The above exception was the direct cause of the following exception:
Traceback (most recent call last):
File "/opt/conda/lib/python3.7/site-packages/IPython/core/interactiveshell.py", line 3457, in run_code
exec(code_obj, self.user_global_ns, self.user_ns)

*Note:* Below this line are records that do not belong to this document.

-- ==== Sys2Proof/Laws/Passes.lean ====
section
/-!
SUPPORT. The operations that leave the list of correlating passes as it is.
-/

namespace Sys2Proof.Machine

theorem State.put2_passes {l : List Pass} {s : State} {x1 x2 x3 x4} (h : s.pass.passes = l) : (State.put2 s x1 x2 x3 x4).pass.passes = l := h
theorem State.put1_passes {l : List Pass} {s : State} {x1 x2 x3} (h : s.pass.passes = l) : (State.put1 s x1 x2 x3).pass.passes = l := h
theorem State.put_passes {l : List Pass} {s : State} {x1 x2} (h : s.pass.passes = l) : (State.put s x1 x2).pass.passes = l := h
theorem State.bump2_passes {l : List Pass} {s : State} {x1 x2 x3 x4} (h : s.pass.passes = l) : (State.bump2 s x1 x2 x3 x4).pass.passes = l := h
theorem State.bump1_passes {l : List Pass} {s : State} {x1 x2 x3} (h : s.pass.passes = l) : (State.bump1 s x1 x2 x3).pass.passes = l := h
theorem State.bump_passes {l : List Pass} {s : State} {x1 x2} (h : s.pass.passes = l) : (State.bump s x1 x2).pass.passes = l := h
theorem State.wrap1_passes {l : List Pass} {s : State} {x1 x2 x3} (h : s.pass.passes = l) : (State.wrap1 s x1 x2 x3).pass.passes = l := h
theorem State.wrap_passes {l : List Pass} {s : State} {x1 x2} (h : s.pass.passes = l) : (State.wrap s x1 x2).pass.passes = l := h
theorem State.setBit1_passes {l : List Pass} {s : State} {x1 x2 x3} (h : s.pass.passes = l) : (State.setBit1 s x1 x2 x3).pass.passes = l := h
theorem State.setBit_passes {l : List Pass} {s : State} {x1 x2} (h : s.pass.passes = l) : (State.setBit s x1 x2).pass.passes = l := h
theorem State.upTo_passes {l : List Pass} {s : State} {x1} (h : s.pass.passes = l) : (State.upTo s x1).pass.passes = l := h
theorem State.wr_passes {l : List Pass} {s : State} {x1 x2} (h : s.pass.passes = l) : (State.wr s x1 x2).pass.passes = l := h
theorem State.setPoison_passes {l : List Pass} {s : State} {x1 x2} (h : s.pass.passes = l) : (State.setPoison s x1 x2).pass.passes = l := h
theorem State.loseSite_passes {l : List Pass} {s : State} {x1} (h : s.pass.passes = l) : (State.loseSite s x1).pass.passes = l := h
theorem State.updSite_passes {l : List Pass} {s : State} {x1 x2} (h : s.pass.passes = l) : (State.updSite s x1 x2).pass.passes = l := h
theorem State.emit_passes {l : List Pass} {s : State} {x1} (h : s.pass.passes = l) : (State.emit s x1).pass.passes = l := by
  unfold State.emit; split <;> exact h
theorem State.takeFree_passes {l : List Pass} {s : State} (h : s.pass.passes = l) : (State.takeFree s).2.pass.passes = l := h
theorem State.raise_passes {l : List Pass} {s : State} {x1} (h : s.pass.passes = l) : (State.raise s x1).pass.passes = l := by
  rw [show State.raise s x1 = _ from EvtOnly.raise s x1]; exact h
theorem State.raiseWith_passes {l : List Pass} {s : State} {x1 x2} (h : s.pass.passes = l) : (State.raiseWith s x1 x2).pass.passes = l := by
  rw [show State.raiseWith s x1 x2 = _ from EvtOnly.raiseWith s x1 x2]; exact h
theorem State.cause1_passes {l : List Pass} {s : State} {x1 x2 x3 x4} (h : s.pass.passes = l) : (State.cause1 s x1 x2 x3 x4).pass.passes = l := by
  rw [show State.cause1 s x1 x2 x3 x4 = _ from EvtOnly.cause1 s x1 x2 x3 x4]; exact h
theorem State.causeBase_passes {l : List Pass} {s : State} {x1 x2 x3} (h : s.pass.passes = l) : (State.causeBase s x1 x2 x3).pass.passes = l := by
  rw [show State.causeBase s x1 x2 x3 = _ from EvtOnly.causeBase s x1 x2 x3]; exact h
theorem State.vecRise_passes {l : List Pass} {s : State} {x1} (h : s.pass.passes = l) : (State.vecRise s x1).pass.passes = l := by
  rw [show State.vecRise s x1 = _ from EvtOnly.vecRise s x1]; exact h
theorem State.wrKeys_passes {l : List Pass} {ks bs} : ∀ {s : State}, s.pass.passes = l → (s.wrKeys ks bs).pass.passes = l := by
  induction ks generalizing bs with
  | nil => intro s h; simpa [State.wrKeys] using h
  | cons k ks ih =>
    intro s h
    cases bs with
    | nil => simpa [State.wrKeys] using h
    | cons b bs => exact ih (State.wr_passes h)
theorem foldl_passes {α : Type} {l : List Pass} {f : State → α → State} {xs : List α} {s : State} (h : s.pass.passes = l)
    (hf : ∀ a x, a.pass.passes = l → (f a x).pass.passes = l) : (xs.foldl f s).pass.passes = l := by
  induction xs generalizing s with
  | nil => exact h
  | cons x r ih => exact ih (hf _ _ h)
theorem foldl_fst_passes {α β : Type} {l : List Pass} {f : State × β → α → State × β} {xs : List α} {s : State × β} (h : s.1.pass.passes = l)
    (hf : ∀ a x, a.1.pass.passes = l → (f a x).1.pass.passes = l) : (xs.foldl f s).1.pass.passes = l := by
  induction xs generalizing s with
  | nil => exact h
  | cons x r ih => exact ih (hf _ _ h)
theorem foldl_snd_passes {α β : Type} {l : List Pass} {f : β × State → α → β × State} {xs : List α} {s : β × State} (h : s.2.pass.passes = l)
    (hf : ∀ a x, a.2.pass.passes = l → (f a x).2.pass.passes = l) : (xs.foldl f s).2.pass.passes = l := by
  induction xs generalizing s with
  | nil => exact h
  | cons x r ih => exact ih (hf _ _ h)
theorem foldl_22_passes {α β γ : Type} {l : List Pass} {f : β × γ × State → α → β × γ × State} {xs : List α} {s : β × γ × State} (h : s.2.2.pass.passes = l)
    (hf : ∀ a x, a.2.2.pass.passes = l → (f a x).2.2.pass.passes = l) : (xs.foldl f s).2.2.pass.passes = l := by
  induction xs generalizing s with
  | nil => exact h
  | cons x r ih => exact ih (hf _ _ h)
theorem forN_passes {l : List Pass} {n : Nat} {f : Nat → State → State} {s : State} (h : s.pass.passes = l)
    (hf : ∀ k a, a.pass.passes = l → (f k a).pass.passes = l) : (forN n f s).pass.passes = l := foldl_passes h (fun a x ha => hf x a ha)
theorem forL_passes {α : Type} {l : List Pass} {xs : List α} {f : α → State → State} {s : State} (h : s.pass.passes = l)
    (hf : ∀ k a, a.pass.passes = l → (f k a).pass.passes = l) : (forL xs f s).pass.passes = l := foldl_passes h (fun a x ha => hf x a ha)
theorem of_snd_passes {α : Type} {l : List Pass} {t : State} {x : α × State} {a : α} (e : x = (a, t)) (h : x.2.pass.passes = l) : t.pass.passes = l := by
  subst e; exact h
theorem of_fst_passes {α : Type} {l : List Pass} {t : State} {x : State × α} {a : α} (e : x = (t, a)) (h : x.1.pass.passes = l) : t.pass.passes = l := by
  subst e; exact h
theorem of_22_passes {α β : Type} {l : List Pass} {t : State} {x : α × β × State} {a : α} {b : β} (e : x = (a, b, t)) (h : x.2.2.pass.passes = l) : t.pass.passes = l := by
  subst e; exact h
theorem of_222_passes {α β γ : Type} {l : List Pass} {t : State} {x : α × β × γ × State} {a : α} {b : β} {c : γ} (e : x = (a, b, c, t)) (h : x.2.2.2.pass.passes = l) : t.pass.passes = l := by
  subst e; exact h
theorem State.withLevels_passes {l : List Pass} {s : State} {srcs f} (h : (f s).pass.passes = l) : (s.withLevels srcs f).pass.passes = l :=
  foldl_passes h (fun a n ha => by split; exacts [State.raise_passes ha, ha])
theorem State.withSections_passes {l : List Pass} {s : State} {f} (h : (f s).pass.passes = l) : (s.withSections f).pass.passes = l := by
  rw [(HighRegs.withSections s f).1]; exact h
theorem State.sectionMove_passes {l : List Pass} {s : State} {x1} (h : s.pass.passes = l) : (s.sectionMove x1).pass.passes = l := by
  rw [(HighRegs.sectionMove s x1).1]; exact h
theorem State.sectionsMove_passes {l : List Pass} {s : State} (h : s.pass.passes = l) : (s.sectionsMove).pass.passes = l := by
  rw [(HighRegs.sectionsMove s).1]; exact h
theorem State.abortTests_passes {l : List Pass} {s : State} {x1} (h : s.pass.passes = l) : (s.abortTests x1).pass.passes = l := by
  rw [(HighRegs.abortTests s x1).1]; exact h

File "/tmp/ipykernel_17444/3535280929.py", line 1, in <module>
get_ipython().run_cell_magic('bigquery', '--params $LTV_PARAMS --project $PROJECT_ID', '\nDECLARE MAX_STDV_MONETARY INT64 DEFAULT @MAX_STDV_MONETARY;\nDECLARE MAX_STDV_QTY INT64 DEFAULT @MAX_STDV_QTY;\n\nCREATE OR REPLACE TABLE `ltv_ecommerce.20_aggred` AS\nSELECT\n customer_id,\n order_day,\n ROUND(day_value_after_returns, 2) AS value,\n day_qty_after_returns as qty_articles,\n day_num_returns AS num_returns,\n CEIL(avg_time_to_return) AS time_to_return\nFROM (\n SELECT\n customer_id,\n order_day,\n SUM(order_value_after_returns) AS day_value_after_returns,\n STDDEV(SUM(order_value_after_returns)) OVER(PARTITION BY customer_id ORDER BY SUM(order_value_after_returns)) AS stdv_value,\n SUM(order_qty_after_returns) AS day_qty_after_returns,\n STDDEV(SUM(order_qty_after_returns)) OVER(PARTITION BY customer_id ORDER BY SUM(order_qty_after_returns)) AS stdv_qty,\n CASE\n WHEN MIN(order_min_qty) < 0 THEN count(1)\n ELSE 0\n END AS day_num_returns,\n CASE\n WHEN MIN(order_min_qty) < 0 THEN AVG(time_to_return)\n ELSE NULL\n END AS avg_time_to_return\n FROM (\n SELECT \n customer_id,\n order_id,\n -- Gives the order date vs return(s) dates.\n MIN(transaction_date) AS order_day,\n MAX(transaction_date) AS return_final_day,\n DATE_DIFF(MAX(transaction_date), MIN(transaction_date), DAY) AS time_to_return,\n -- Aggregates all products in the order \n -- and all products returned later.\n SUM(qty * unit_price) AS order_value_after_returns,\n SUM(qty) AS order_qty_after_returns,\n -- If negative, order has qty return(s).\n MIN(qty) order_min_qty\n FROM \n `ltv_ecommerce.10_orders`\n GROUP BY\n customer_id,\n order_id)\n GROUP BY\n customer_id,\n order_day)\nWHERE\n -- [Optional] Remove dates with outliers per a customer.\n (stdv_value < MAX_STDV_MONETARY\n OR stdv_value IS NULL) AND\n (stdv_qty < MAX_STDV_QTY\n OR stdv_qty IS NULL);\n\n\nSELECT * FROM `ltv_ecommerce.20_aggred` LIMIT 5;\n')
File "/opt/conda/lib/python3.7/site-packages/IPython/core/interactiveshell.py", line 2419, in run_cell_magic
result = fn(*args, **kwargs)
File "/opt/conda/lib/python3.7/site-packages/google/cloud/bigquery/magics/magics.py", line 521, in _cell_magic
raise rebranded_error from exc
File "<string>", line unknown
SyntaxError: --params is not a correctly formatted JSON string or a JSON serializable dictionary
Hi rain-ml, It looks like you may not have run one of the prior cells that creates the LTV_PARAMS dictionary:
LTV_PARAMS = {
'WINDOW_LENGTH': 0,
'WINDOW_STEP': 30,
'WINDOW_STEP_INITIAL': 90,
'LENGTH_FUTURE': 30,
'MAX_STDV_MONETARY': 500,
'MAX_STDV_QTY': 100,
'TOP_LTV_RATIO': 0.2
}
LTV_PARAMS
In other words, in the first line of your code, %%bigquery is expecting to import a dictionary which passes in variables that can then be used in the SQL code below it. This is why your output says:
--params is not a correctly formatted JSON string or a JSON serializable dictionary
Once you create the LTV_PARAMS dictionary and use it as part of %%bigquery, it should then allow you to reference the two variables @MAX_STDV_MONETARY @MAX_STDV_QTY which were set in LTV_PARAMS above:
DECLARE MAX_STDV_MONETARY INT64 DEFAULT @MAX_STDV_MONETARY;
DECLARE MAX_STDV_QTY INT64 DEFAULT @MAX_STDV_QTY;
If you don't like passing in LTV_PARAMS
, you can also remove it and replace it with values directly, such as:
%%bigquery --project $PROJECT_ID
DECLARE MAX_STDV_MONETARY INT64 DEFAULT 500;
DECLARE MAX_STDV_QTY INT64 DEFAULT 100;
CREATE OR REPLACE TABLE `ltv_ecommerce.20_aggred` AS
SELECT
customer_id,
order_day,
ROUND(day_value_after_returns, 2) AS value,
day_qty_after_returns as qty_articles,
day_num_returns AS num_returns,
CEIL(avg_time_to_return) AS time_to_return
FROM (
.....
Hope this helps
Hi polong-lin,
I did run the LTV_PARAMS cell before referencing it and that's how I got the original error.
In fact, If I didn't run the LTV_PARAMS cell, here's the error message:
NameError: Parameter expansion failed, undefined variable "LTV_PARAMS".
Anyways, I just hard code it for now like you suggested without using params. Thanks!